▶ _WORK REQUIRED_
Write out, from the entries below, exactly the lines that run between the lines holding "execClkrec s = .next (s.goTo" and "(hp : extractPacket", inclusive, and stop there.

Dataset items
-- Opening Marker --
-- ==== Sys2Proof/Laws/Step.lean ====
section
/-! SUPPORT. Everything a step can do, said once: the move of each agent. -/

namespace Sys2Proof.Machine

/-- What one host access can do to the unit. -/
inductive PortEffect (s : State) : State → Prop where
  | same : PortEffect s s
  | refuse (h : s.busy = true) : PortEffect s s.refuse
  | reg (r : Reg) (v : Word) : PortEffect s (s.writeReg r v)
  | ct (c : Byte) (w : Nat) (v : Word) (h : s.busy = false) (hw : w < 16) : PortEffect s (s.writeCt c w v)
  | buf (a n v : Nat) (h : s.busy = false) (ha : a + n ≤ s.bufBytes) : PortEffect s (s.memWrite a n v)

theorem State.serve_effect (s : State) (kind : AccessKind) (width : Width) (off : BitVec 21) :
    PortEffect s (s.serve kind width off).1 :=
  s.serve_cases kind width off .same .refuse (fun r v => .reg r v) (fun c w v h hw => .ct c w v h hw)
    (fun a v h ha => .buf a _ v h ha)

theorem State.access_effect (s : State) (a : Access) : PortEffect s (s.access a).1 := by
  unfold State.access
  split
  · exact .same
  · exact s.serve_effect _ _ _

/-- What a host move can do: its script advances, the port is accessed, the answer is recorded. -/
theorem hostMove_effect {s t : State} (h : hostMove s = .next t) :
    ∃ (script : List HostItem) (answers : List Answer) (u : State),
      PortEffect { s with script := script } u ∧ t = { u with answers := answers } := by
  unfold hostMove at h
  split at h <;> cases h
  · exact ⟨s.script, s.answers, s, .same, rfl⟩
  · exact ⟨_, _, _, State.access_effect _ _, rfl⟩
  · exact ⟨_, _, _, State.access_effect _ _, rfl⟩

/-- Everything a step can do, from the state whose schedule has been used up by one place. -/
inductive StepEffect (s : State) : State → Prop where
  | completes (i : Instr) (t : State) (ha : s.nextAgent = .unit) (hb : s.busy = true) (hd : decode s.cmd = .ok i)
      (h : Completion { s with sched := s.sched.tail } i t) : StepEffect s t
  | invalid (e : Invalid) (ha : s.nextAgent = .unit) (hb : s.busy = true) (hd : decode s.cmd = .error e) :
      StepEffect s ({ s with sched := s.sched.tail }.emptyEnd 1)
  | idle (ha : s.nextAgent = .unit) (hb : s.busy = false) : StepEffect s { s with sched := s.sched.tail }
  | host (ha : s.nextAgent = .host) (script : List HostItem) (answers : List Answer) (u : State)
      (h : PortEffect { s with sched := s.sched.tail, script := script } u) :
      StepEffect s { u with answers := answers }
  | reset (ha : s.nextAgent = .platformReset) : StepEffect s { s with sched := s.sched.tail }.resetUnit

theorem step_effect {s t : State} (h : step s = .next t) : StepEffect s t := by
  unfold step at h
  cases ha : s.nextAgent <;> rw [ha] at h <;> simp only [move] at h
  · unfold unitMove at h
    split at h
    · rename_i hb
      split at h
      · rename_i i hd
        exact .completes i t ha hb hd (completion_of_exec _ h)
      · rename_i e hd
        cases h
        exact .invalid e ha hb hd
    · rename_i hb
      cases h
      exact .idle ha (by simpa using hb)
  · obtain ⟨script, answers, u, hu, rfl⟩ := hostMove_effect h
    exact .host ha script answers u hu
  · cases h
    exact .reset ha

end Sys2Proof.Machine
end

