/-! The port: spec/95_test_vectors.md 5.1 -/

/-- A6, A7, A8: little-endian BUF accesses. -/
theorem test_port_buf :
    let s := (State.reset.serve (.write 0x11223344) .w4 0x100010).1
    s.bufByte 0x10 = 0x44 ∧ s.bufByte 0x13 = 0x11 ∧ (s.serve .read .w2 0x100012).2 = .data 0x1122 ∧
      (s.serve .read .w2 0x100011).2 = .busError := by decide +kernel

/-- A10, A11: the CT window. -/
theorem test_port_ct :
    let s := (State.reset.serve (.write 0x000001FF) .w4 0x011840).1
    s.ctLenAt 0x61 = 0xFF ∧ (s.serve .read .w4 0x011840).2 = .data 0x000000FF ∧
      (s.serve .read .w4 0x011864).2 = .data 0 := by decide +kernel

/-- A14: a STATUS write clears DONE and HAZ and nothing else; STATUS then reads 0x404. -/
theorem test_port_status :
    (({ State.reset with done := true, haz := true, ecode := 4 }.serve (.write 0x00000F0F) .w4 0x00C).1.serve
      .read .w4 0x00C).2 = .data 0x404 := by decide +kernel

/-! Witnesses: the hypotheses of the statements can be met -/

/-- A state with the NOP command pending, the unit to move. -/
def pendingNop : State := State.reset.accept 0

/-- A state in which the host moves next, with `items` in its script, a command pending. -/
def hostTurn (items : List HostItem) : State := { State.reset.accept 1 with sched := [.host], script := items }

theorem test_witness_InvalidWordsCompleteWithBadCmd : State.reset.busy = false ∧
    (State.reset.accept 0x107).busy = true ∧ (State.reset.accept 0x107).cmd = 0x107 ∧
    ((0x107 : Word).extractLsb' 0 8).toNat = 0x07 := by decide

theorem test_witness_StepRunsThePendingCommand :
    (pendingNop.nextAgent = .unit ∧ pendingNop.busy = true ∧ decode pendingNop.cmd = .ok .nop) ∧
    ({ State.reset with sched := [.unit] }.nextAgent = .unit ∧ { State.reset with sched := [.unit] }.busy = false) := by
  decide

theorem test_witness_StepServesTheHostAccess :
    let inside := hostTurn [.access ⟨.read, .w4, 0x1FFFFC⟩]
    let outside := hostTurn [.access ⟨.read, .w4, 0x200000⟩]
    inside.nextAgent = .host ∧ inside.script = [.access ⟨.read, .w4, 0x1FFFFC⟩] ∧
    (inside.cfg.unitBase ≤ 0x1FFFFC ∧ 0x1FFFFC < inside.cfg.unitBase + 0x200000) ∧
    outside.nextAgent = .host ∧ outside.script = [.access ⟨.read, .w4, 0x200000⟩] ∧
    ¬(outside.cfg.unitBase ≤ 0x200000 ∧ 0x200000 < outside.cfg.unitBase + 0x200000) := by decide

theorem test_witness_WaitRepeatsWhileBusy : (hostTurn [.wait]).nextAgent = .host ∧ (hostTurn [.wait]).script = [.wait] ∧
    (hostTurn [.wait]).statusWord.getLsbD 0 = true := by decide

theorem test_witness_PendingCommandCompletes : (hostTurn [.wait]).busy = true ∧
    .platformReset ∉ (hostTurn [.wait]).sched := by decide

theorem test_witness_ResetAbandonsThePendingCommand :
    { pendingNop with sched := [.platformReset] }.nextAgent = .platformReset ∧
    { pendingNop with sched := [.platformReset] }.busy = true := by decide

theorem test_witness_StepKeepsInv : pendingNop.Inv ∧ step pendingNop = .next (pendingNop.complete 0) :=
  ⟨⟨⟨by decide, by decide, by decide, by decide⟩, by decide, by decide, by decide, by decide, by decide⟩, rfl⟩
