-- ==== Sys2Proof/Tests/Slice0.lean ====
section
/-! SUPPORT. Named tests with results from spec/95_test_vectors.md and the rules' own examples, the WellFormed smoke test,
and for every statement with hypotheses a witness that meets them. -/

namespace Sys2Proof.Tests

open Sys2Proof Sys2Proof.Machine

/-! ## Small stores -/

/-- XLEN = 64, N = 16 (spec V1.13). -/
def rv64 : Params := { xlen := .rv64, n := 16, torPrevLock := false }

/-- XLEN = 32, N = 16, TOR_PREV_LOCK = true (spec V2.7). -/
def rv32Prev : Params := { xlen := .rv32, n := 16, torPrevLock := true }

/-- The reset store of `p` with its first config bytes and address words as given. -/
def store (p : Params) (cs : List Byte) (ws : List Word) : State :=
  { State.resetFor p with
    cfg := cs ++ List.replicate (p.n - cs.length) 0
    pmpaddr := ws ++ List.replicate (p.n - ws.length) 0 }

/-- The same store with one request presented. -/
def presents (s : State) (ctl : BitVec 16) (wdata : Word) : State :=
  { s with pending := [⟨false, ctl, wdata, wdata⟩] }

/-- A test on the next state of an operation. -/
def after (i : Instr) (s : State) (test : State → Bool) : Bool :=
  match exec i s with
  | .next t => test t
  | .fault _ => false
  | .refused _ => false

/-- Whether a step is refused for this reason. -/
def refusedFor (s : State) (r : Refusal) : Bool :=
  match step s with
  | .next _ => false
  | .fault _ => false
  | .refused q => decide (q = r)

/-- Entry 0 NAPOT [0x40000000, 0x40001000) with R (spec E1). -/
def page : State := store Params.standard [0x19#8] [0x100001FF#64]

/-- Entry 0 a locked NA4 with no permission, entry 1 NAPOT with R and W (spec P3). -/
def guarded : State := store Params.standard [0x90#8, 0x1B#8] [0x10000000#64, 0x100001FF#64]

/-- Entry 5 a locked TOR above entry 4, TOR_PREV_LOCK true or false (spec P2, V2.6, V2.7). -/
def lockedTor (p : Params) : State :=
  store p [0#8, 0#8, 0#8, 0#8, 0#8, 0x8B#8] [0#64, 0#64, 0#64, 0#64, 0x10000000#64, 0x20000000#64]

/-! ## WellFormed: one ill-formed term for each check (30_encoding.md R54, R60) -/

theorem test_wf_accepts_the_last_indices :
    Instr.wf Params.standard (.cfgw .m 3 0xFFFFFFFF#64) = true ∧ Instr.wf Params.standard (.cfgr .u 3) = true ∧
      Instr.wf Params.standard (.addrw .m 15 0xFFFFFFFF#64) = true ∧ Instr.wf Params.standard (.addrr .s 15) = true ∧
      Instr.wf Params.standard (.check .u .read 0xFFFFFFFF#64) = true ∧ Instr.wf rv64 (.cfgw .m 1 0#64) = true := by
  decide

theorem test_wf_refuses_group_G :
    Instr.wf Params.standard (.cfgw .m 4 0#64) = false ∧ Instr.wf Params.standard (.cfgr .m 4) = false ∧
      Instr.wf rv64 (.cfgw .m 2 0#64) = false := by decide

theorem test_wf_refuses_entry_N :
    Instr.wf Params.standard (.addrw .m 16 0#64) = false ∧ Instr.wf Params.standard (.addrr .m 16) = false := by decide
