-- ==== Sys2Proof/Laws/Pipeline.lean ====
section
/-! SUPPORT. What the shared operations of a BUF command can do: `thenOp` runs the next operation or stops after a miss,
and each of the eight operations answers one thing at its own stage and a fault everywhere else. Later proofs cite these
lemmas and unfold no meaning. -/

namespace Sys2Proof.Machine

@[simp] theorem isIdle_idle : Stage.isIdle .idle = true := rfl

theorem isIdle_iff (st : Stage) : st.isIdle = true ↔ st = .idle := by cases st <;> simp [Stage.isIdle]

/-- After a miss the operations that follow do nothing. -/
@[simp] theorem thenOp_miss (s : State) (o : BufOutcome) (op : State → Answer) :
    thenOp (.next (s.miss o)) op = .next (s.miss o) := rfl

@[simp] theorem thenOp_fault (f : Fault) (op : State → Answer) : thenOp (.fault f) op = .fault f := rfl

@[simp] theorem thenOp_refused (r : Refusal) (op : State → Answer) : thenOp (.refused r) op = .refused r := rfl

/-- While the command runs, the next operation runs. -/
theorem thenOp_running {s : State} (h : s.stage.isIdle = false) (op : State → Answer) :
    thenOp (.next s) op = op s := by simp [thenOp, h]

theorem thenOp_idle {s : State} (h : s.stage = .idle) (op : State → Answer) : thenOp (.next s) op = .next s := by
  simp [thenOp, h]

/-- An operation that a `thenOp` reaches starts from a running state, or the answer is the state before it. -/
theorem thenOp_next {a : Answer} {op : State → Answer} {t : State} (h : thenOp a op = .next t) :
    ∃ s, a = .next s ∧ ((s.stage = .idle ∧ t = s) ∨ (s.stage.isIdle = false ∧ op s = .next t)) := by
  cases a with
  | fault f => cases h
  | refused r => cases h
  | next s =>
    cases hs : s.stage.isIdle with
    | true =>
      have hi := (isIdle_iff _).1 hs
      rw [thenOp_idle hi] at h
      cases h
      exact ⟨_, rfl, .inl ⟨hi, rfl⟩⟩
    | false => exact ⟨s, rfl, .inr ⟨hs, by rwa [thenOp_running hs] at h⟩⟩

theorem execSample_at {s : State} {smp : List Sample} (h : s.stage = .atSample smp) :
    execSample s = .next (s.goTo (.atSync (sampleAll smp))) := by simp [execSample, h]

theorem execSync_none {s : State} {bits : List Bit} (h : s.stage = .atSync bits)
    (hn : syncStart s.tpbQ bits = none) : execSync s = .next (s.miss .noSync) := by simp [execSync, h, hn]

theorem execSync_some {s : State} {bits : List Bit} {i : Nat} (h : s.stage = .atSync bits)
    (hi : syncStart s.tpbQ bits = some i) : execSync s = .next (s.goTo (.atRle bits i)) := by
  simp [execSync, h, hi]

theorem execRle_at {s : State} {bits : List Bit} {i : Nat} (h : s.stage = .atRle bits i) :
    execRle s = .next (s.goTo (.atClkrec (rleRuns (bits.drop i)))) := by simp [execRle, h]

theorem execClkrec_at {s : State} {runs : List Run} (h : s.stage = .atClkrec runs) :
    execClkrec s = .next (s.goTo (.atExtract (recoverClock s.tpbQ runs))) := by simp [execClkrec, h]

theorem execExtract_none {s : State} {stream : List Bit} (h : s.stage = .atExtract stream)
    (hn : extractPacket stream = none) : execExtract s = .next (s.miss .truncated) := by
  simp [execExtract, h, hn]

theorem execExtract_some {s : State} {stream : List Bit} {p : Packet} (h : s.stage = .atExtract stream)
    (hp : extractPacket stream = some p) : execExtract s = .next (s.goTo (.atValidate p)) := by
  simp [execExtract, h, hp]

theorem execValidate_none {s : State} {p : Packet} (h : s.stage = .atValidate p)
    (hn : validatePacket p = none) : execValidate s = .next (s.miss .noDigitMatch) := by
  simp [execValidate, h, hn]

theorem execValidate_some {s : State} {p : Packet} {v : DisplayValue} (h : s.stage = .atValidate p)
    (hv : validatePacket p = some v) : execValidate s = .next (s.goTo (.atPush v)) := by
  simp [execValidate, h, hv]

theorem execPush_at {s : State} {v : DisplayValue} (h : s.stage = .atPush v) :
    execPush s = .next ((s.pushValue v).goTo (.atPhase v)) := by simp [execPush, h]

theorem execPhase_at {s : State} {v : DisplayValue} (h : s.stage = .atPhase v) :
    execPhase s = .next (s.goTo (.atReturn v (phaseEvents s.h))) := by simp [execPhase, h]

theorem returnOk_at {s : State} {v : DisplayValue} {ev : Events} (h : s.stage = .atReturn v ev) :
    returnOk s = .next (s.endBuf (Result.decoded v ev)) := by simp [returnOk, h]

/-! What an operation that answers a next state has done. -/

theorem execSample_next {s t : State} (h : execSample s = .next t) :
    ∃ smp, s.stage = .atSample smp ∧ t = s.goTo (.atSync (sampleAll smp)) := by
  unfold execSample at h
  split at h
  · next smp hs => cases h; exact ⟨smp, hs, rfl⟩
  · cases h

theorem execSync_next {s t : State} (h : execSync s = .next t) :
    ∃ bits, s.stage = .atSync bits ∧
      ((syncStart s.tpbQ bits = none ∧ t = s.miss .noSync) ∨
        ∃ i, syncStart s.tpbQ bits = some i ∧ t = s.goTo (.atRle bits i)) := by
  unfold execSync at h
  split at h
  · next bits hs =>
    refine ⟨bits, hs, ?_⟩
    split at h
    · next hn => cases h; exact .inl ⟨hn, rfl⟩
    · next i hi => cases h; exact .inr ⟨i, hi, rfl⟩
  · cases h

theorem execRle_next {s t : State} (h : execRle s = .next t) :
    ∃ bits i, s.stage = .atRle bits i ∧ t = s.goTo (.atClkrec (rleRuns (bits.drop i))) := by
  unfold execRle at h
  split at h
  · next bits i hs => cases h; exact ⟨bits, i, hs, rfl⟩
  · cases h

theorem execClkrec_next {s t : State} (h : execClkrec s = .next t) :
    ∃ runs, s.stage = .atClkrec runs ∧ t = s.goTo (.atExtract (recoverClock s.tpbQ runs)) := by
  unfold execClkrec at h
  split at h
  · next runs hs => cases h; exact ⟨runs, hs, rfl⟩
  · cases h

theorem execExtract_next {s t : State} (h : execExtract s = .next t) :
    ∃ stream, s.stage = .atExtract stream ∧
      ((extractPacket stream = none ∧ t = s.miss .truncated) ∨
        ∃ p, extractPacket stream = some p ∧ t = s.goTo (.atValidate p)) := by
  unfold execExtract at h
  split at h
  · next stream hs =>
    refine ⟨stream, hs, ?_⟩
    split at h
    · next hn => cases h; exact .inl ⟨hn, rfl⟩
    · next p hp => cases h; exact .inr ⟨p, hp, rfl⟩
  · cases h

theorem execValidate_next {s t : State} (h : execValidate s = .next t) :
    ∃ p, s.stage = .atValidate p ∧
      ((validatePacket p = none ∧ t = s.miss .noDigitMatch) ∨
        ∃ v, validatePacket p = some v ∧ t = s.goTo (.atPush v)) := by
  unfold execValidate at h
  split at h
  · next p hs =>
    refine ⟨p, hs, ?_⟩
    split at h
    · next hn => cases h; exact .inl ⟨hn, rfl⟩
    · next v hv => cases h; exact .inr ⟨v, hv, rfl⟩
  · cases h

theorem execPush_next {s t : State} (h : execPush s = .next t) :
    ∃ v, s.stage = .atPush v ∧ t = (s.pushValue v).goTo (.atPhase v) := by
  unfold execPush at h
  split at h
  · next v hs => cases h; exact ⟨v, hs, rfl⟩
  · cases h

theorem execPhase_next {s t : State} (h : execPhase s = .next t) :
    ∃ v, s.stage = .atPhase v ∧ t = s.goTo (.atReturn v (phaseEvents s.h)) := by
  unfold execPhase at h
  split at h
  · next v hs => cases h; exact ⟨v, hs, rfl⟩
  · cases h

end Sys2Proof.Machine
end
-- Closing Marker --
▶ _TASK RESULT_
    execClkrec s = .next (s.goTo (.atExtract (recoverClock s.tpbQ runs))) := by simp [execClkrec, h]

theorem execExtract_none {s : State} {stream : List Bit} (h : s.stage = .atExtract stream)
    (hn : extractPacket stream = none) : execExtract s = .next (s.miss .truncated) := by
  simp [execExtract, h, hn]

theorem execExtract_some {s : State} {stream : List Bit} {p : Packet} (h : s.stage = .atExtract stream)
    (hp : extractPacket stream = some p) : execExtract s = .next (s.goTo (.atValidate p)) := by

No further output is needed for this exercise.